# Which food to feed? Acana or Fromms



## carlee (Feb 12, 2013)

I posted earlier about my spoo having tummy and anal gland issues. I've decided not to do raw or cooked just because of time constraints, so I'm looking at trying Fromms or Acana. Does anyone have any experience with these 2 brands? I'm wanting to find something to give him the firm stools that he needs to help the glands. I have yet to find something that does this. Thanks!


----------



## Joelly (May 8, 2012)

Both are good. I'd add some fiber to their food too, to help with the stool and digestive system. We like giving them baby carrots or slice of apple to chew.


----------



## carlee (Feb 12, 2013)

Joelly said:


> Both are good. I'd add some fiber to their food too, to help with the stool and digestive system. We like giving them baby carrots or slice of apple to chew.

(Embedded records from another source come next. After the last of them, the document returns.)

-- ==== Sys2Proof/WellFormed.lean ====
section
/-!
DEFINITION. WellFormed.lean: which commands the outside can send: the bounds that the spec gives the values a command carries and that
their types do not say already.
-/
namespace Sys2Proof

/-- The LANES codes of an SFDP are those of R38. -/
def Sfdp.wf (f : Sfdp) : Bool := f.lanes.all (fun n => decide (n ≤ 3))

/-- A frame's LEN has 12 bits (R426). -/
def Frame.wf (f : Frame) : Bool := decide (f.payload.length < 4096)

/-- A request of R510: up to 1024 double words within BAR2, with its payload where it writes. -/
def HostReq.wf (q : HostReq) : Bool :=
  decide (1 ≤ q.dw) && decide (q.dw ≤ 1024) && decide (q.addr + 4 * q.dw ≤ 0x1000000000) &&
    decide (q.data.length = if q.write then 4 * q.dw else 0)

/-- A value of an access fits its width, 1, 2, 4 or 8 bytes (R66). -/
def accessWf (size : Nat) (v : BitVec 64) : Bool :=
  [1, 2, 4, 8].contains size && decide (v.toNat < 2 ^ (8 * size))

/-- A register access lies in the window of R71, or, from 0x400000, in BAR4. -/
def RegAccess.wf (a : RegAccess) : Bool := decide (a.offset + a.size ≤ 0x410000) && accessWf a.size a.data

/-- A mailbox request: LEN has 32 bits, ADDR 64, and the data area 57,344 bytes (R535). -/
def MbReq.wf (r : MbReq) : Bool := decide (r.len < 2 ^ 32) && decide (r.addr < 2 ^ 64) && decide (r.data.length ≤ 57344)

/-- The widths of R496: a fetch of 2 or 4 bytes, LR, SC and AMOs of 4 or 8, others of 1, 2, 4 or 8. -/
def HartOp.wf (o : HartOp) : Bool :=
  (match o.kind with
    | .fetch => [2, 4]
    | .amo _ _ | .lr _ | .sc _ => [4, 8]
    | .load _ _ _ | .store => [1, 2, 4, 8]).contains o.size && decide (o.value.toNat < 2 ^ (8 * o.size))

/-- The opcodes that the tables of R229 and of the escapes do not list. -/
def reservedCode (op : Byte) : Bool :=
  let n := op.toNat
  [(0x5B, 0x5F), (0x69, 0x6F), (0x79, 0x7F), (0x88, 0x8F), (0x9D, 0x9F), (0xA3, 0xEF), (0xF8, 0xFF)].any
    (fun r => decide (r.1 ≤ n) && decide (n ≤ r.2))

/-- Whether a command is one that the outside can send. -/
def Instr.wf : Instr → Bool
  | .powerOn | .perstAssert | .perstDeassert | .polderRelease | .railfault _ | .rawWindowEnd | .thermtrip | .flr _ | .pf4Flr |
    .whReset _ _ _ | .charterZeroFillDone _ | .charterHeaderRead _ _ | .charterBodyRead _ _ | .hbmTrainingDone _ | .hbmTrainingTimeout _ |
    .hbmZeroFillDone _ | .joinDelayExpiry _ _ | .joinSlow _ | .relockRequest _ | .lockDeclared _ | .dividerRelease _ | .lockRetry _ |
    .refLost _ | .coastLong _ | .refReacquired _ _ | .millDivWrite _ _ _ | .dividerStep _ | .clkTestWrite _ _ _ | .hbmPllUnlock _ _ |
    .sluicePllUnlock _ _ | .overbudget | .vrHot | .vrHotRelease | .vrAlert | .statusWord _ _ | .readIout _ | .readTemperature1 _ |
    .calLost | .doze _ | .wake _ | .tideBoundary _ _ | .slack _ _ | .doorbell _ _ _ | .waybillRead _ | .admission _ | .preload _ |
    .codeLoadDone _ _ | .timeout _ _ | .nop _ _ | .dup _ _ | .drop _ _ | .swap _ _ | .over _ _ | .rot _ _ | .nip _ _ | .tuck _ _ |
    .pick _ _ | .roll _ _ | .twoDup _ _ | .twoDrop _ _ | .twoSwap _ _ | .depth _ _ | .dropn _ _ | .clear _ _ | .add _ _ | .sub _ _ |
    .mul _ _ | .mulhu _ _ | .mulhs _ _ | .divu _ _ | .divs _ _ | .remu _ _ | .rems _ _ | .neg _ _ | .abs _ _ | .mins _ _ | .maxs _ _ |
    .minu _ _ | .maxu _ _ | .addi8 _ _ _ | .andOp _ _ | .orOp _ _ | .xorOp _ _ | .notOp _ _ | .shl _ _ | .shru _ _ | .shrs _ _ | .rotl _ _ |
    .clz _ _ | .ctz _ _ | .popc _ _ | .sext _ _ | .zext _ _ | .bext _ _ | .bins _ _ | .alignup _ _ | .eq _ _ | .ne _ _ | .lts _ _ |
    .ltu _ _ | .les _ _ | .leu _ _ | .eqz _ _ | .select _ _ | .br _ _ _ | .bz _ _ _ | .bnz _ _ _ | .br8 _ _ _ | .bz8 _ _ _ | .bnz8 _ _ _ |
    .djnz _ _ _ | .jmp _ _ | .ld64 _ _ | .ld32u _ _ | .ld32s _ _ | .ld16u _ _ | .ld16s _ _ | .ld8u _ _ | .ld8s _ _ | .st64 _ _ | .st32 _ _ |
    .st16 _ _ | .st8 _ _ | .ldp64 _ _ | .stp64 _ _ | .fencest _ _ | .cadd _ _ | .cswap _ _ | .lit8 _ _ _ | .lit16 _ _ _ | .lit32 _ _ _ |
    .lit64 _ _ _ | .lit8u _ _ _ | .lit16u _ _ _ | .lit32u _ _ _ | .zero _ _ | .one _ _ | .minus1 _ _ | .litpc _ _ | .call _ _ _ |
    .calll _ _ _ | .calli _ _ | .ret _ _ | .toR _ _ | .rFrom _ _ | .rFetch _ _ | .rdepth _ _ | .jmpl _ _ _ | .tread _ _ | .twrite _ _ _ |
    .tadd _ _ | .waitt _ _ | .waitt8 _ _ _ | .idle8 _ _ _ | .idle16 _ _ _ | .idle _ _ | .tarm _ _ | .shld _ _ | .shst _ _ | .shget _ _ |
    .shset _ _ | .shbase _ _ | .shaddb _ _ | .shclr _ _ | .shcopy _ _ | .endOp _ _ _ | .yieldOp _ _ | .ei _ _ | .di _ _ | .setiv _ _ |
    .reti _ _ | .imask _ _ | .ipend _ _ | .trap _ _ _ | .tide _ _ | .berth _ _ | .mc _ _ | .signal _ _ | .bmove _ _ _ | .bfill _ _ _ |
    .crc32c _ _ _ | .interruptEntry _ _ | .berthPoke _ _ _ _ | .berthSignalRead _ _ _ _ | .mm _ _ _ | .mmo _ _ _ | .ldw _ _ _ |
    .ldwt _ _ _ | .post _ _ _ | .redSum _ _ _ | .redMax _ _ _ | .redMin _ _ _ | .mov _ _ _ | .turn _ _ _ | .copyReport _ _ _ _ |
    .put _ _ _ | .mput _ _ _ | .rput _ _ _ | .xferStart _ _ | .xferReport _ _ _ _ | .gleanSum _ _ _ | .gleanMean _ _ _ | .gleanMax _ _ _ |
    .wsum _ _ _ | .gather _ _ _ | .warm _ _ _ | .assign _ _ _ | .gleanAdd _ _ _ | .axpy _ _ _ | .gleanReport _ _ _ _ | .committingDone _ |
    .append _ _ _ | .attend _ _ _ | .backward _ _ _ | .ledgOpen _ _ _ | .ledgClose _ _ _ | .ledgFetch _ _ _ | .ledgReport _ _ _ _ |
    .pagewait _ | .patrolRead _ _ _ | .scrubForced _ _ _ | .hbmTelemetryRead _ _ | .hbmParity _ _ _ | .beacon _ _ | .slewEnd _ |
    .request _ _ | .echo _ _ _ | .backoffExpiry _ _ | .beaconSend _ _ _ | .candidate _ _ | .candidateBeacon _ _ _ | .masterEchoFail _ _ |
    .portRemove _ _ _ | .silent _ _ | .cellSend _ _ _ | .calDue _ _ _ _ | .calForced _ _ _ _ | .slDemandWrite _ _ _ _ | .data _ _ |
    .urgent _ _ | .ack _ _ | .retransmit _ _ _ | .reduceDrop _ _ | .glreq _ _ | .glrow _ _ | .glupd _ _ | .harbDoorbell _ _ _ |
    .harbRetx _ _ | .cboClean _ _ _ | .cboFlush _ _ _ | .cboInval _ _ _ | .fence _ _ _ _ | .tideCsr _ _ _ | .basinns _ _ _ |
    .clerkStart _ _ _ | .mtimecmp _ _ _ | .msip _ _ _ _ | .linkDown | .nonceExpiry _ _ | .lockoutEnd _ _ | .berthHalted _ _ |
    .haltStalled _ _ | .mark _ _ _ | .railInRange _ | .pcieRefclkReturn | .sluicePllRelock _ _ | .hbmRetrainDone _ _ _ | .linkUp _ _ _ |
    .configWrite _ _ => true
  | .wardenCharterLoad f => f.sfdp.wf
  | .charterSfdpRead _ f => f.wf
  | .wardenEpoch x => decide (x.temps.length = 8)
  | .wardenWrite _ size v _ => accessWf size v
  | .reservedOpcode _ _ op => reservedCode op
  | .swapoutPage _ q _ | .swapinPage _ q _ => decide (q < 4096)
  | .maintenanceAccess _ bin _ _ _ | .granScrubTakeover _ bin _ => decide (bin < 64)
  | .frameReceive _ _ h => h.frame.wf
  | .plicClaim _ _ ctx | .plicComplete _ _ ctx _ => decide (ctx < 8)
  | .bar2Access _ q => q.wf
  | .msixPendingSend _ v => decide (v < 64)
  | .registerWrite _ a _ => a.wf
  | .authChallenge _ r nonce => r.wf && decide (nonce.length = 32)
  | .authResponse _ r | .status _ r | .read _ r | .write _ r | .haltBerth _ r | .haltHart _ r | .tideFreeze _ r | .resumeBerth _ r |
    .resumeHart _ r | .tideFreezeEnd _ r | .feed _ r | .step _ r | .release _ r | .traceConfig _ r | .traceRead _ r | .traceClear _ r |
    .charterWriteBegin _ r | .charterWriteVerify _ r | .charterWriteCheck _ r | .charterWriteProgram _ r _ | .charterWriteFinish _ r _ _ => r.wf
  | .hartLoadStoreAmo _ _ op => op.wf

end Sys2Proof
end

Thanks. I do give him a heaping tbl of canned pumpkin with every meal. I'll try the carrots and apple too.


----------



## CharismaticMillie (Jun 16, 2010)

For a sensitive tummy, between Fromm and Acana, I would want to feed one of the Acana Singles choices (Duck and Bartlett Pear or Lamb and Okanagan Apple). Both do have a small amount of a single source of grain (oatmeal) and this does seem to help firm stool and ease some sensitive tummies. Also, both are single proteins (only lamb or only duck). 

I think GO! makes a line for sensitive stomachs, you may want to keep that as an option, too.


----------



## frecklesdmk (Mar 27, 2013)

I give 4 or 5 spoon size shredded wheat with each meal. 

The vet recommended it to my sister for her dog with anal gland issues. My spoo puppy is on a good food but the fiber content wasn't enough for her. Her stools weren't firm. One day on shredded wheat fixed that issue. 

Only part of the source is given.